Most of the information people get from the surrounding environment comes from vision, and the study of visual images has always been an important direction in the field of scientific research. After entering the information age, people's demand for the quality of digital pictures is getting higher and higher, so digital pictures are developing towards clearer and higher resolution methods to increase the amount of picture data. In recent years, the growth rate of image data exceeds the technological development of storage and transmission speed. It is unrealistic to rely on increasing storage capacity and network bandwidth. We can only consider the image content itself and design image compression algorithm reasonably. When the visual distortion of the image is small, the redundant information of the image should be removed as much as possible to reduce the consumption of storage and bandwidth.

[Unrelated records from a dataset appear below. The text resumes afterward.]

-- ==== Sys2Proof/Laws/PerInstr.lean ====
section
/-! SUPPORT. A fact about every instruction, one lemma per constructor. -/

namespace Sys2Proof.Laws.EncodingSelectsRow

/-- The command word of an instruction selects the instruction's own row of the opcode table
(spec/30_encoding.md R92). -/
def Statement (i : Instr) : Prop := encode i &&& i.maskWord = i.matchWord

theorem nop : Statement .nop := by unfold Statement; decide

/-- A word of format C keeps only its OPC under the mask of R92's argument rows. -/
theorem formatC_and_mask (arg : BitVec 10) (opc : BitVec 4) :
    ((0#18 ++ arg ++ opc : BitVec 32) &&& 0xFFFFC00F#32) = opc.setWidth 32 := by
  apply BitVec.eq_of_getLsbD_eq
  intro j hj
  rw [BitVec.getLsbD_and, BitVec.getLsbD_append, BitVec.getLsbD_append, BitVec.getLsbD_setWidth]
  by_cases h4 : j < 4
  · have : (0xFFFFC00F#32 : BitVec 32).getLsbD j = true := by
      rcases (by omega : j = 0 ∨ j = 1 ∨ j = 2 ∨ j = 3) with h | h | h | h <;> subst h <;> decide
    simp [h4, this, hj]
  · by_cases h14 : j < 14
    · have : (0xFFFFC00F#32 : BitVec 32).getLsbD j = false := by
        rcases (by omega : j = 4 ∨ j = 5 ∨ j = 6 ∨ j = 7 ∨ j = 8 ∨ j = 9 ∨ j = 10 ∨ j = 11 ∨
          j = 12 ∨ j = 13) with h | h | h | h | h | h | h | h | h | h <;> subst h <;> decide
      simp [h4, this, BitVec.getLsbD_of_ge opc j (by omega)]
    · simp [h4, show ¬ j - 4 < 10 by omega, BitVec.getLsbD_of_ge opc j (by omega)]

theorem powlaw (maxNz : BitVec 10) : Statement (.powlaw maxNz) := formatC_and_mask maxNz 0x1#4

theorem fht (n : BitVec 10) : Statement (.fht n) := formatC_and_mask n 0x2#4

end Sys2Proof.Laws.EncodingSelectsRow
end

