/-- An acceptable word in flight is a state of the invariant with BUSY = 1. -/
theorem test_witness_inv_in_flight {w : Word} (h : inFlightOk (inFlight w) = true) : (inFlight w).Inv :=
  inv_of_no_fault memory_nil_wf (fun _ => h) rfl rfl ⟨rfl, rfl, rfl⟩ ⟨rfl, rfl⟩ ⟨rfl, rfl⟩

theorem test_witness_inv_rejected : rejected.Inv where
  memory := memory_nil_wf
  inFlight := by decide
  busyNotDone := by decide
  lastCmd := rfl
  cmdRecord := ⟨by decide, fun _ => ⟨.eArg, rfl⟩⟩
  accRecord := ⟨fun _ => rfl, fun h => by cases h⟩
  sumNonneg := by decide
  maxNonneg := by decide

/-- AcceptedCommandAlwaysCompletes, MachineNeverHalts, StepKeepsInvariant, EngineTurnFrame,
AgendaDrainsAndEngineIdles, CompletionSetBeatsHostClear: a state of the invariant with each command
in flight; PowlawCompletes in place at its longest. -/
theorem test_witness_busy_states :
    (inFlight 0x00000000#32).Inv ∧ (inFlight 0x000023F1#32).Inv ∧ (inFlight 0x00002002#32).Inv :=
  ⟨test_witness_inv_in_flight (by decide), test_witness_inv_in_flight (by decide),
    test_witness_inv_in_flight (by decide)⟩

/-- StepKeepsInvariant, EngineTurnFrame: the engine's turn of a state of the invariant. -/
theorem test_witness_engine_turn :
    ∃ t, engineTurn (inFlight 0#32) = .next t ∧ step (inFlight 0#32) = .next t ∧ (inFlight 0#32).Inv :=
  ⟨_, rfl, rfl, test_witness_busy_states.1⟩

/-- NopHasOneEncoding, NopCompletes: the least and the greatest single bit beyond OPC. -/
theorem test_witness_nop_words :
    (0x00000010#32).extractLsb' 0 4 = 0#4 ∧ (0x80000000#32).extractLsb' 0 4 = 0#4 ∧
    (0x00000010#32).toNat % 16 = 0 ∧ (0x80000000#32).toNat % 16 = 0 ∧
    (0x00000010#32 : Word) ≠ 0x00000000#32 ∧ (0x80000000#32 : Word) ≠ 0x00000000#32 := by decide

/-- HostReadFollowsTheMap, RefusedAccessIsRecordedFirst: each cause of refusal, each at an offset
where the earlier causes do not apply, and offsets at the map's ends that no cause applies to. -/
theorem test_witness_refusals :
    accessCause 0x3FFF#14 0b0000#4 true = some .misaligned ∧
    accessCause 0x3FFC#14 0b0111#4 true = some .narrow ∧
    accessCause 0x2000#14 0b1111#4 true = some .dmemBusy ∧
    accessCause 0x3FFC#14 0b1111#4 true = some .dmemBusy ∧
    ([0x000#14, 0x03C#14, 0x040#14, 0x05C#14, 0x060#14, 0x1FFC#14].map fun o => accessCause o 0b1111#4 true) =
      [none, none, none, none, none, none] ∧
    ([0x2000#14, 0x3FFC#14].map fun o => accessCause o 0b1111#4 false) = [none, none] := by decide

/-- HostReadFollowsTheMap, ReadOnlyAndReservedIgnoreWrites: the ends of the two reserved ranges are
below DMEM, and none of them is a writable register. -/
theorem test_witness_reserved_ends :
    [0x030#14, 0x03C#14, 0x060#14, 0x1FFC#14, 0x000#14, 0x05C#14].all (fun o : Offset =>
      o.toNat % 4 = 0 && o.toNat < 0x2000 && !([0x008, 0x00C, 0x010, 0x014, 0x018].contains o.toNat)) = true ∧
    [0x030#14, 0x03C#14, 0x060#14, 0x1FFC#14].all (fun o : Offset =>
      (0x030 ≤ o.toNat && o.toNat ≤ 0x03C) || (0x060 ≤ o.toNat && o.toNat ≤ 0x1FFC)) = true := by decide

/-- RefusedAccessIsRecordedFirst, StatusWriteClearsByOne, FirstRejectedCommandIsKept,
CtrlWriteEnablesOrSoftResets, IdempotentAccesses: a word for each bit that a hypothesis names. -/
theorem test_witness_bits :
    (0x8#32).getLsbD 3 = true ∧ (0x4#32).getLsbD 2 = true ∧ (0x3#32).getLsbD 1 = true ∧
    (0xFFFFFFFD#32).getLsbD 1 = false ∧ State.reset.busy = false ∧ (inFlight 0#32).busy = true ∧
    Memory.wf State.reset.dmem := by
  refine ⟨by decide, by decide, by decide, by decide, rfl, rfl, memory_nil_wf⟩

/-- IdempotentAccesses: an offset and a word for each of its four kinds of write, DMEM's last word the
fourth. -/
theorem test_witness_idempotent_writes :
    [(0x014#14, 0xFFFFFFFF#32), (0x018#14, 0#32), (0x008#14, 1#32), (0x3FFC#14, 1#32)].all
      (fun (r : Offset × Word) => r.1 = 0x014#14 || r.1 = 0x018#14 ||
        (r.1 = 0x008#14 && r.2.getLsbD 1 = false) ||
        (0x2000 ≤ r.1.toNat && r.1.toNat % 4 = 0)) = true := by decide

/-- DmemWindowReadsAndWrites: DMEM's first and last words, with a canonical memory, BUSY 0 and 1,
and no refusal on record. -/
theorem test_witness_dmem_ends :
    (0 < 2048 ∧ 2047 < 2048) ∧ Memory.wf State.reset.dmem ∧ State.reset.busy = false ∧
    Memory.wf (inFlight 0#32).dmem ∧ (inFlight 0#32).busy = true ∧ (inFlight 0#32).accErr = false :=
  ⟨by decide, memory_nil_wf, rfl, memory_nil_wf, rfl, rfl⟩

/-- IssueAcceptsOrRejects: an accepted word, a rejected word, and BUSY = 1. -/
theorem test_witness_issue :
    checkCommand 0x00002002#32 State.reset.busy State.reset.srcBase State.reset.dstBase = none ∧
    checkCommand 0x00000042#32 State.reset.busy State.reset.srcBase State.reset.dstBase = some .eArg ∧
    (inFlight 0#32).busy = true := by decide

/-- FirstRejectedCommandIsKept: a step with ERR = 1 that is neither a clear of ERR nor a reset, its
last clause an acceptance with ERR = 1. -/
theorem test_witness_first_rejected :
    rejected.Inv ∧ rejected.err = true ∧ (∃ t, step rejected = .next t) ∧ rejected.agenda = [] ∧
    checkCommand 0#32 rejected.busy rejected.srcBase rejected.dstBase = none :=
  ⟨test_witness_inv_rejected, rfl, ⟨_, rfl⟩, rfl, by decide⟩

/-- FirstRejectedCommandIsKept: the same with a host access next, a second rejected command. -/
theorem test_witness_first_rejected_host :
    ∃ a rest t, ({ rejected with agenda := [.host (.write 0x010#14 0b1111#4 3#32)] } : State).agenda
      = .host a :: rest ∧ isSoftReset a = false ∧
      (∀ w, a = .write 0x00C#14 0b1111#4 w → w.getLsbD 2 = false) ∧
      step { rejected with agenda := [.host (.write 0x010#14 0b1111#4 3#32)] } = .next t :=
  ⟨.write 0x010#14 0b1111#4 3#32, [], _, rfl, by decide, by simp, rfl⟩

/-- PowlawCompletes, PowlawReadsOnlyItsInput: the longest buffers below and above each other (E4,
E6), in place at DMEM's last word, and ranges that just miss each other (E8). -/
theorem test_witness_powlaw_operands :
    ([(575#10, 0#11, 1024#11), (575#10, 1472#11, 0#11), (0#10, 2047#11, 2047#11), (9#10, 0#11, 10#11)].all
      fun (r : BitVec 10 × WordAddr × WordAddr) =>
        r.1.toNat ≤ 575 && r.2.1.toNat + r.1.toNat ≤ 2047 && r.2.2.toNat + r.1.toNat ≤ 2047 &&
        (r.2.1 = r.2.2 || r.2.1.toNat + r.1.toNat < r.2.2.toNat || r.2.2.toNat + r.1.toNat < r.2.1.toNat) &&
        powlawCause r.1 r.2.1 r.2.2 = none) = true ∧ Memory.wf State.reset.dmem :=
  ⟨by decide, memory_nil_wf⟩

/-- PowlawReadsOnlyItsInput: two states that agree on the one word read and differ past it, both
completing. -/
theorem test_witness_powlaw_agreeing_states :
    powlawCause 0#10 0#11 0#11 = none ∧ readWord (writeWord [] 1 1#32) 0 = readWord [] 0 ∧
    (∃ t, exec (.powlaw 0#10) State.reset = .next t) ∧
    (∃ t, exec (.powlaw 0#10) { State.reset with dmem := writeWord [] 1 1#32 } = .next t) ∧
    Memory.wf (writeWord [] 1 1#32) :=
  ⟨by decide, by decide,
    ⟨_, execPowlaw_of_none (show powlawCause 0#10 State.reset.lsrc State.reset.ldst = none by decide)⟩,
    ⟨_, execPowlaw_of_none (m := 0#10) (s := { State.reset with dmem := writeWord [] 1 1#32 }) (by decide)⟩,
    writeWord_wf memory_nil_wf _ (by decide)⟩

Neural network model can fully excavate the essential information of the image and separate the important features and unimportant redundant information in the image and has a strong potential in the field of image compression. This topic uses deep convolutional network to deal with the problem of image codec, so that the image has a better compression effect. Although the method in this paper aims at the image-based cubic panoramic texture image data, however, the spherical and cylindrical panoramic texture image data can also have a good application in the field of graphic image-based modeling, which provides a new idea for efficient rendering of texture image in 3D scene visualization. The application of the new method in spherical and cylindrical panoramic modeling will be further studied. For deep learning processing of image compression, there are still many aspects to be further studied, such as entropy rate control module in full roll machine network coding and image quality evaluation criteria when using adversarial network.

Data Availability

The data used to support the findings of this study are available from the author upon request.

Conflicts of Interest

The authors declare that they have conflicts of interest or personal relationships that could have appeared to influence the work reported in this paper.